PFB Channelizers and Synthesizers

Building the Filters

Based on the paper presented at the Karlsruhe Institute of Technology's Workshop on Software Radio (WSR).

The paper starts off by explaining how to build the prototype filters and how these lead directly to the concept of the polyphase aspect of the filterbank.

Running scripts from this tutorial requires a GNU Radio version compatible with 3.7.3 with gr-qtgui.

Also, things were changing a bit while working on the paper, and so some of the numbers there might be off a bit. When in doubt, use the numbers in the scripts provided in this post. If they don't work perfectly for you, you can always play around with them.

If you run this script, it uses GNU Radio's firdes program to build a low pass filter than can be used for a 4 channel channelizer. It then plots the original prototype filter as a set of taps as well as the individual filters as they are partitioned among the four channels, as shown below. The trick here is to realized that a) the partitioned filters are down-sampled versions of the original filter and b) each version is the same filter at a different phase (at 2pi m / M). So the prototype is built at the highest sample rate of the filter but designed for the channel bandwidth of the baseband channels.

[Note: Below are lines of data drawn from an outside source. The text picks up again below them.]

/-- The offset operand of LD, ST and ATOM (R82). -/
inductive MOff where
  | sc (o : SOp)
  | vec (n : BitVec 11)
  | stream (k : BitVec 2)
  deriving DecidableEq, Repr

structure MemOp where
  rsf : Rsf
  ptr : BitVec 5
  data : MData
  off : MOff
  ext : Option (BitVec 48)
  deriving DecidableEq, Repr

/-- Table 12-3. -/
inductive AtomK where
  | add | min | max | and | or | xor | xchg | cas
  deriving DecidableEq, Repr

structure AtomOp where
  rsf : Rsf
  ptr : BitVec 5
  off : MOff
  ext : BitVec 48
  op : AtomK
  wide : Bool
  vb : BitVec 7
  deriving DecidableEq, Repr

structure SgenOp where
  k : BitVec 2
  ptr : BitVec 5
  a : SOp
  deriving DecidableEq, Repr

structure XferOp where
  d : BitVec 5
  a : BitVec 5
  b : BitVec 9
  deriving DecidableEq, Repr

structure XchainOp where
  ch : BitVec 2
  a : BitVec 9
  deriving DecidableEq, Repr

structure WaitOp where
  cls : BitVec 2
  a : SOp
  deriving DecidableEq, Repr

structure BariOp where
  b : BitVec 4
  a : SOp
  deriving DecidableEq, Repr

structure BarwOp where
  b : BitVec 4
  arrive : Bool
  deriving DecidableEq, Repr

structure SyncwOp where
  d : BitVec 9
  a : BitVec 5
  b : SOp
  deriving DecidableEq, Repr

/-- Table 8-2: formats of the multiply family. -/
inductive MFmt where
  | bf16 | fp16 | e4m3 | e5m2 | i8 | u8 | i4 | lns6 | fp32 | fp64
  deriving DecidableEq, Repr

structure MmaOp where
  fmt : MFmt
  reuse : Bool
  clr : Bool
  zp : Option (BitVec 9)
  a : BitVec 11
  boff : BitVec 9
  ptr : BitVec 5
  z : BitVec 4
  deriving DecidableEq, Repr

structure MmasOp where
  fmt : MFmt
  reuse : Bool
  clr : Bool
  hdr : BitVec 9
  a : BitVec 11
  boff : BitVec 9
  ptr : BitVec 5
  z : BitVec 4
  deriving DecidableEq, Repr

structure MmabOp where
  fmt : MFmt
  n1 : BitVec 3
  stream : BitVec 2
  reuse : Bool
  clr : Bool
  win : SOp
  a : BitVec 11
  boff : BitVec 9
  ptr : BitVec 5
  z : BitVec 4
  deriving DecidableEq, Repr

inductive Grain where
  | g32 | g64 | g128
  deriving DecidableEq, Repr

structure ScaccOp where
  grain : Grain
  n1 : BitVec 2
  clr : Bool
  clrp : Bool
  a : BitVec 11
  boff : BitVec 9
  ptr : BitVec 5
  zp : BitVec 4
  z : BitVec 4
  deriving DecidableEq, Repr

structure SpxOp where
  clr : Bool
  xoff : BitVec 9
  ax : BitVec 5
  coff : BitVec 9
  ac : BitVec 5
  z : BitVec 4
  deriving DecidableEq, Repr

structure XformOp where
  ptr : BitVec 5
  b : SOp
  ext : Option (BitVec 32)
  deriving DecidableEq, Repr

/-- ZMOV between a tile and registers; cv is F[7:6]. -/
structure ZmovVOp where
  cv : BitVec 2
  amax : Option (BitVec 9)
  z : BitVec 4
  v : BitVec 11
  deriving DecidableEq, Repr

/-- ZMOV between a tile and memory. -/
structure ZmovMOp where
  amax : Option (BitVec 9)
  z : BitVec 4
  ptr : BitVec 5
  off : BitVec 9
  deriving DecidableEq, Repr

/-- Table 8-1: tile kinds. -/
inductive TileKind where
  | fp32 | int32 | fp64 | freq
  deriving DecidableEq, Repr

structure ZclrOp where
  kind : TileKind
  z : BitVec 4
  deriving DecidableEq, Repr

structure XsectOp where
  j : BitVec 2
  k : BitVec 2
  d : BitVec 11
  deriving DecidableEq, Repr

structure MjoinOp where
  d : BitVec 9
  a : BitVec 5
  b : SOp
  deriving DecidableEq, Repr

/-- MEET and MWAIT. -/
structure MeetOp where
  d : BitVec 11
  a : BitVec 5
  b : BitVec 9
  deriving DecidableEq, Repr

structure MqryOp where
  fld : BitVec 4
  d : BitVec 9
  a : BitVec 5
  deriving DecidableEq, Repr

/-- Table 9-1: types and operations of the reductions. -/
inductive RTy where
  | i32 | u32 | fp32 | fp64
  deriving DecidableEq, Repr
inductive RK where
  | sum | max | min
  deriving DecidableEq, Repr

structure RdcnOp where
  ty : RTy
  op : RK
  m1 : BitVec 4
  d : BitVec 11
  a : BitVec 9
  deriving DecidableEq, Repr

structure RdgetOp where
  ty : RTy
  op : RK
  m1 : BitVec 4
  d : BitVec 11
  a : BitVec 9
  b : BitVec 9
  deriving DecidableEq, Repr

structure RsampOp where
  d : BitVec 11
  a : BitVec 11
  b : SOp
  deriving DecidableEq, Repr

structure RngOp where
  d : BitVec 11
  a : BitVec 9
  b : BitVec 9
  deriving DecidableEq, Repr

structure ReordOp where
  p : BitVec 3
  d : BitVec 11
  a : BitVec 11
  deriving DecidableEq, Repr

structure LaunchOp where
  d : BitVec 9
  a : BitVec 5
  deriving DecidableEq, Repr

structure LwaitOp where
  d : BitVec 9
  a : SOp
  deriving DecidableEq, Repr

structure SvcOp where
  d : BitVec 9
  a : SOp
  deriving DecidableEq, Repr

inductive RdsrDest where
  | v (n : BitVec 11)
  | s (i : BitVec 9)
  deriving DecidableEq, Repr

structure RdsrOp where
  num : BitVec 8
  d : RdsrDest
  deriving DecidableEq, Repr

structure WrsrOp where
  num : BitVec 8
  a : BitVec 9
  deriving DecidableEq, Repr

/-! Parameters of the steps of the part itself. -/

/-- Table 5-9: the kind of a page. -/
inductive PageKind where
  | device | reservoir | host | hostnc
  deriving DecidableEq, Repr

/-- R152: a mapping of one page; sz is its size in bytes, a 64 KiB, 2 MiB or 1 GiB page. -/
structure Mapping where
  va : Nat
  pa : Nat
  sz : Nat
  kind : PageKind
  write : Bool
  exec : Bool
  replicable : Bool
  deriving DecidableEq, Repr

/-- R152: an on-demand range, with the attributes of the pages that firmware maps in it. -/
structure DemandRange where
  va : Nat
  sz : Nat
  kind : PageKind
  write : Bool
  exec : Bool
  replicable : Bool
  deriving DecidableEq, Repr

/-- R101: what firmware fixes when it creates an inlet. -/
structure InletSpec where
  n : Nat
  ringBase : Nat
  ringSize : Nat
  prio : Nat
  affinity : BitVec 4
  deriving DecidableEq, Repr

/-- What the host gives when a context is created (R105, R113, R162, R257, R278); a bench size that it does not name is
8 (R113). (PRESUMED, unsafe: log entry 32.) -/
structure CtxSpec where
  slot : Nat
  bench : Option Nat
  atomics : List Nat
  treeLimits : List Nat
  inlets : List InletSpec
  stackVa : Nat
  stackGroups : Nat
  faultLogVa : Nat
  faultLogPa : Nat
  eventVa : Nat
  eventPa : Nat
  deriving DecidableEq, Repr

/-- R23, R152: a request of the host to map, change or remove pages. -/
inductive MapReq where
  | map (m : Mapping)
  | unmap (va : Nat)
  | demand (r : DemandRange)
  deriving DecidableEq, Repr

/-- A host access through the CXL.mem window (R27). -/
inductive CxlReq where
  | read (pa len : Nat)
  | write (pa : Nat) (data : List (BitVec 8))
  deriving DecidableEq, Repr

/-- R18, R28, R31, R138: what the firmware finds and chooses at boot. expanders gives the bytes that each expander reports, 0 for none; packages gives the
package numbers of the pod with their distance in switch hops; blocks gives the block of core ids of each live die. -/
structure FirmwareReport where
  ports : BitVec 16
  expanders : List Nat
  number : BitVec 12
  packages : List (BitVec 12 × Nat)
  blocks : List Nat
  deriving DecidableEq, Repr

/-- Table 10-3: the stage where a soft error was corrected or found. The place in it is a number: the physical address of a memory or
of the data that a link carried, the group of a core, the word of an L1 or of a basin, the reduction of a router's buffer. -/
inductive ErrSite where
  | memory
  | core
  | l1 (core : Nat)
  | basin (die : Nat)
  | link
  | router
  deriving DecidableEq, Repr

The code to generate this filter is:

lpf = filter.firdes.low_pass_2(1, 1, 0.05, 0.05, 60)

We use a 4 channel example here to make the visualization of the filter taps easy. But a more interesting channelization problem is do handle bigger sets of channels. Because it's easy and available, I'm using the FM broadcast band from 88 to 108 MHz. Each channel is 200 kHz wide, so there are 100 channels in the 20 MHz bandwidth. What would that filter look like?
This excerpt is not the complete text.